3.1.1 Collecting statistical data from GitHub

  • Select the project to be counted. Find the open-source systems project with multiple forks. This is because multiple forks usually mean multiple people participating, and the project has more pull requests.

  • Identify defective code fragments manually. Find closed pull requests those have been merged into master by code reviewers. Determine whether there are bugs based on code changes.

  • Identify the level of nesting in the flow-break structures. Convert the source code to Control Flow Graph (CFG) (Ball & Horwitz, 1993), and perform loop analysis to get the loop nesting tree (Ramalingam, 2000). Get the nesting level according to the depth of the tree, and get the number of nested structures with different nesting levels according to the width of the tree.

  • Assign labels to errors. According to which level of nesting the bug exists in, assign the corresponding label to the error (e.g., if there is an error in a code fragment with 2-level nesting of the If statements, the error is labeled level-2).

  • Count the number of nested structures with errors for each label.

To explain how to identify errors and assign labels, we take defects in the ONNX project in GitHubFootnote 1 as an example, as shown in Fig. 3. In the red rows of figure, the code with a minus sign in front of it is an error. In the corresponding green rows, the code with a plus sign in front of it is the modified one. It can be seen that there is an “if” statement nested in the for loop, so the error exists in the 1-level nesting, the label assigned to it is “level-1”.

Fig. 3
figure 3

Defects in ONNX project from GitHub

3.1.2 Calculating the probability of errors in nested structures

The number of structures with different nesting levels in the project obtained by statistics is denoted as \(t_i\). That is, the number of 1-level nesting is represented by \(t_1\), the number of 2-level nesting is represented by \(t_2\),..., the number of n-level nesting is represented by \(t_n\). Then, count the number of bugs for each label, which is denoted as \(d_i\). The number of bugs labeled level-1 is recorded as \(d_1\), the number of bugs labeled level-2 is \(d_2\),..., the number of bugs with the label of level-n is \(d_n\). The probability that each level of nesting contains bugs is denoted by \(P_i\), which is a 0-1 distribution. \(P_i\) represents the probability of errors occurring in \(t_i\) nesting and \(1 - P_i\) represents the probability that the \(t_i\) nesting does not contain errors. The probability that 1-level nesting contains bugs is \(P_1\),..., the probability that n-level nesting contains bugs is \(P_n\). The probability of errors in different nested structures can be computed as

$$\begin{aligned} P_i = \dfrac{d_i}{t_i}, \,i\in \{1,2,3,\cdots ,n\} \end{aligned}$$
(1)

3.1.3 Regression analysis on probability

For the purpose of facilitating understanding, utilization, and comparison with existing complexity metrics, we initialize the statistically obtained probability to obtain nesting increments(\(I_{nesting}\)) for different nesting levels. Specifically, the probability \(P_1\) of 1-level nesting is used as a reference standard, and the rest of the data is divided by this value to obtain the nesting increments of different nesting levels (including \(P_1\) divided by itself to get the number 1), calculated as follows.
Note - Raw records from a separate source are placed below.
/-- AUTO_RELOAD after a fault entry's scrub: the fourth within an hour only logs AUTO_LIMIT, one with no accepted cartridge only logs
AUTO_NO_CARTRIDGE; otherwise it is counted, logged, and is a load request of its own kind. PLACEMENT_RETRY of a load that waited for a
re-test: a path that is found is held at 0.72 V for the partition, which is PLACING with its pre-load scrub running; with none, and none
to be had once tests end, the load ends in FAULT_HELD with NO_PATH; while the test runs on it goes on waiting. -/
def Obligations.AutomaticReloadsAndRetriesAreLimited : Prop :=
  (∀ (p : PartId) (o : LoadObs) (s : State), s.glb.phase = .up → isFault s.parts[p].state = true → s.parts[p].flow.autoDue = true →
     s.parts[p].flow.scrub = none → s.parts[p].queued = none →
     (s.bays[p].accepted = false → ∃ t, exec (.autoReload p o) s = .next t ∧ Touch [.parts, .flt] s t ∧
       t.parts[p] = { s.parts[p] with flow := { s.parts[p].flow with autoDue := false } } ∧ t.flt = (logPart s p 0x0183 0).flt) ∧
     (s.bays[p].accepted = true → 3 ≤ (s.parts[p].autoTimes.filter (fun u => decide (now s < u + 3600000000000))).length →
       ∃ t, exec (.autoReload p o) s = .next t ∧ Touch [.parts, .flt] s t ∧
         t.parts[p] = { s.parts[p] with flow := { s.parts[p].flow with autoDue := false } } ∧ t.flt = (logPart s p 0x0182 0).flt) ∧
     (s.bays[p].accepted = true → (s.parts[p].autoTimes.filter (fun u => decide (now s < u + 3600000000000))).length < 3 →
       exec (.autoReload p o) s = .next (loadRequest (logPart (updPart s p (fun y => { y with
         flow := { y.flow with autoDue := false }
         autoTimes := now s :: s.parts[p].autoTimes.filter (fun u => decide (now s < u + 3600000000000)) })) p 0x0181
         ((s.parts[p].autoTimes.filter (fun u => decide (now s < u + 3600000000000))).length + 1)) p .automatic o))) ∧
  (∀ (p : PartId) (l : Load) (s : State), s.glb.phase = .up → s.parts[p].load = some l → l.phase = .waitRetest → l.reloadsOld = false →
     (∀ pl, searchPlacement s (some p) (imgPieces l.image) l.image.header.chainLen = some pl →
       ∃ t, exec (.placementRetry p) s = .next t ∧ t.parts[p].state = .placing ∧
         t.parts[p].load = some { l with phase := .preScrub, placement := pl } ∧ t.parts[p].active = s.parts[p].active ∧
         (∀ r ∈ placedRegions pl, t.regions[r].owner = some p ∧ t.regions[r].demand = 720 ∧
           t.regions[r].vdd = if s.regions[r].supplyOn then 720 else 0) ∧
         (∀ r, r ∉ placedRegions pl → t.regions[r].owner = s.regions[r].owner ∧ t.regions[r].vdd = s.regions[r].vdd)) ∧
     (searchPlacement s (some p) (imgPieces l.image) l.image.header.chainLen = none →
       (wouldFit s p l.image = true → exec (.placementRetry p) s = .next s) ∧
       (wouldFit s p l.image = false → s.parts[p].active = none →
         ∃ t, exec (.placementRetry p) s = .next t ∧ standsInFault t p .faultHeld 0x0109)))

/-- The load lanes: a load at the head of the waiting list that finds every lane it needs free takes one at each entry and streams;
otherwise LOAD_LANE_GRANTED changes nothing. PRE_LOAD_SCRUB_DONE leaves the path's tiles and block memory scrubbed and the partition
LOADING, streaming or waiting for its lanes. The stream: the plaintext of the next chunk whose tag verifies joins what is to be read and
nothing else changes; a chunk whose tag fails ends a cold load in FAULT_HELD with DECRYPT, the same cause in the bay. A record that the
verified chunks do not hold whole is not taken. A load stands in the waiting list from its acceptance on (the model's reading, log entry
73). -/
def Obligations.StreamsStartOnFreeLanesAndStopAtBadChunks : Prop :=
  (∀ (p : PartId) (l : Load) (s : State), s.glb.phase = .up → s.parts[p].load = some l →
     (l.phase = .waitLane → s.wafer.laneQueue.head? = some p → (∀ e ∈ lanesNeeded s (placedRegions l.placement), s.wafer.lanesHeld[e] < 2) →
       ∃ t, exec (.loadLaneGranted p) s = .next t ∧ Touch [.wafer, .parts, .imgs, .snds] s t ∧
         t.parts[p].load = some { l with phase := .streaming, loadLanes := lanesNeeded s (placedRegions l.placement) } ∧
         (∀ e : Fin 4, t.wafer.lanesHeld[e] = s.wafer.lanesHeld[e] + if e ∈ lanesNeeded s (placedRegions l.placement) then 1 else 0) ∧
         t.wafer.laneQueue = s.wafer.laneQueue.filter (fun q => decide (q ≠ p))) ∧
     (l.phase = .waitLane → (s.wafer.laneQueue.head? ≠ some p ∨ ∃ e ∈ lanesNeeded s (placedRegions l.placement), 2 ≤ s.wafer.lanesHeld[e]) →
       exec (.loadLaneGranted p) s = .next s) ∧
     (l.phase = .preScrub → ∃ t, exec (.preLoadScrubDone p []) s = .next t ∧ t.parts[p].state = .loading ∧
       (∃ m, t.parts[p].load = some m ∧ (m.phase = .streaming ∨ m.phase = .waitLane) ∧ m.image = l.image ∧ m.placement = l.placement) ∧
       ∀ r ∈ placedRegions l.placement, regionScrubbed t r)) ∧
  (∀ (p : PartId) (l : Load) (s : State), s.glb.phase = .up → s.parts[p].load = some l → l.phase = .streaming → l.checked = false →
     (∀ cipher tag text, l.chunk < chunkCount l.slot → openChunk l.slot l.key l.chunk cipher tag = some text →
       ∃ t m, exec (.chunkDecrypted p cipher tag) s = .next t ∧ Touch [.parts] s t ∧ t.parts[p] = { s.parts[p] with load := some m } ∧
         m.chunk = l.chunk + 1 ∧ m.bytes = l.bytes ∧ m.image = l.image ∧ m.phase = .streaming ∧
         (l.bytes + l.plain.length = 65536 * l.chunk → m.plain = l.plain ++ text)) ∧
     (∀ cipher tag, l.chunk < chunkCount l.slot → openChunk l.slot l.key l.chunk cipher tag = none → s.parts[p].active = none →
       isFault s.parts[p].state = false →
       ∃ t, exec (.chunkDecrypted p cipher tag) s = .next t ∧ standsInFault t p .faultHeld 0x0107 ∧ t.bays[p].cause = 7) ∧
     (∀ cipher tag, chunkCount l.slot ≤ l.chunk → exec (.chunkDecrypted p cipher tag) s = .next s) ∧
     (∀ ok hits, nextRecord s p l = none → exec (.loadRecord p ok hits) s = .next s))

/-- LOAD_RECORD of the next record of the verified plaintext. One that passes check 5 and is written joins the image, its bytes count
toward the image and the digest, and what `writeRecord` wrote stands, less what a staged load's port lost to the running image's; a group
that does not read back fails the load; one that fails check 5, or may not be written, ends a cold load with its cause; a staged one that
finds no room turns the load cold. -/
def Obligations.StreamedRecordsAreCheckedThenWritten : Prop :=
  ∀ (p : PartId) (l : Load) (bs : List Byte) (hits : List (TileAt × Nat)) (s : State), s.glb.phase = .up → s.parts[p].load = some l →
    l.phase = .streaming → l.checked = false → nextRecord s p l = some bs →
    (∀ r s1 u, checkStreamed l.image l.placement bs = .ok r → writeRecord s p l.placement r bs = .done s1 →
      u = (if l.staged then dropCollided s s1 p hits else s1) →
      (∃ t m, exec (.loadRecord p true hits) s = .next t ∧ t.parts[p].load = some m ∧ m.image.recs = l.image.recs ++ [r] ∧
        m.bytes = l.bytes + (16 + r.length) ∧ m.plain = l.plain.drop (16 + r.length) ∧ m.sha = shaFeed l.sha (digestPart bs) ∧
        m.phase = .streaming ∧ m.placement = l.placement ∧ t.mem = u.mem ∧ t.tiles = u.tiles) ∧
      exec (.loadRecord p false hits) s = .next (failGroup u p r.group)) ∧
    (∀ ok r, checkStreamed l.image l.placement bs = .ok r → writeRecord s p l.placement r bs = .noFit → l.staged = true →
      exec (.loadRecord p ok hits) s = .next (turnCold s p)) ∧
    (s.parts[p].active = none → isFault s.parts[p].state = false → ∀ ok,
      (∀ e, checkStreamed l.image l.placement bs = .error e →
        ∃ t, exec (.loadRecord p ok hits) s = .next t ∧ standsInFault t p .faultHeld e.1) ∧
      (∀ r, checkStreamed l.image l.placement bs = .ok r →
        (∀ c, writeRecord s p l.placement r bs = .refuse c →
          ∃ t, exec (.loadRecord p ok hits) s = .next t ∧ standsInFault t p .faultHeld c) ∧
        (writeRecord s p l.placement r bs = .noFit → l.staged = false →
          ∃ t, exec (.loadRecord p ok hits) s = .next t ∧ standsInFault t p .faultHeld 0x0103)))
$$\begin{aligned} I_{nesting}= \dfrac{P_i}{P_1}=\dfrac{d_it_1}{d_1t_i}, \,i\in \{1,2,3,\cdots ,n\} \end{aligned}$$
(2)

Then we get a function(\(I_{nesting}(x)\)) to fit these points by regression analysis (Sykes, 1993), so that we can get the relationship between nesting level i and increment \(I_{nesting}\) for nested structure. For convenience, the value of \(I_{nesting}(x)\) retains only one digit after the decimal point. Therefore, even if some data of any nesting level is missing in our statistical process (for example, there is no 3-level nesting in the data set), we can also infer the increment corresponding to the nesting level without statistical data through the relationship represented by the function.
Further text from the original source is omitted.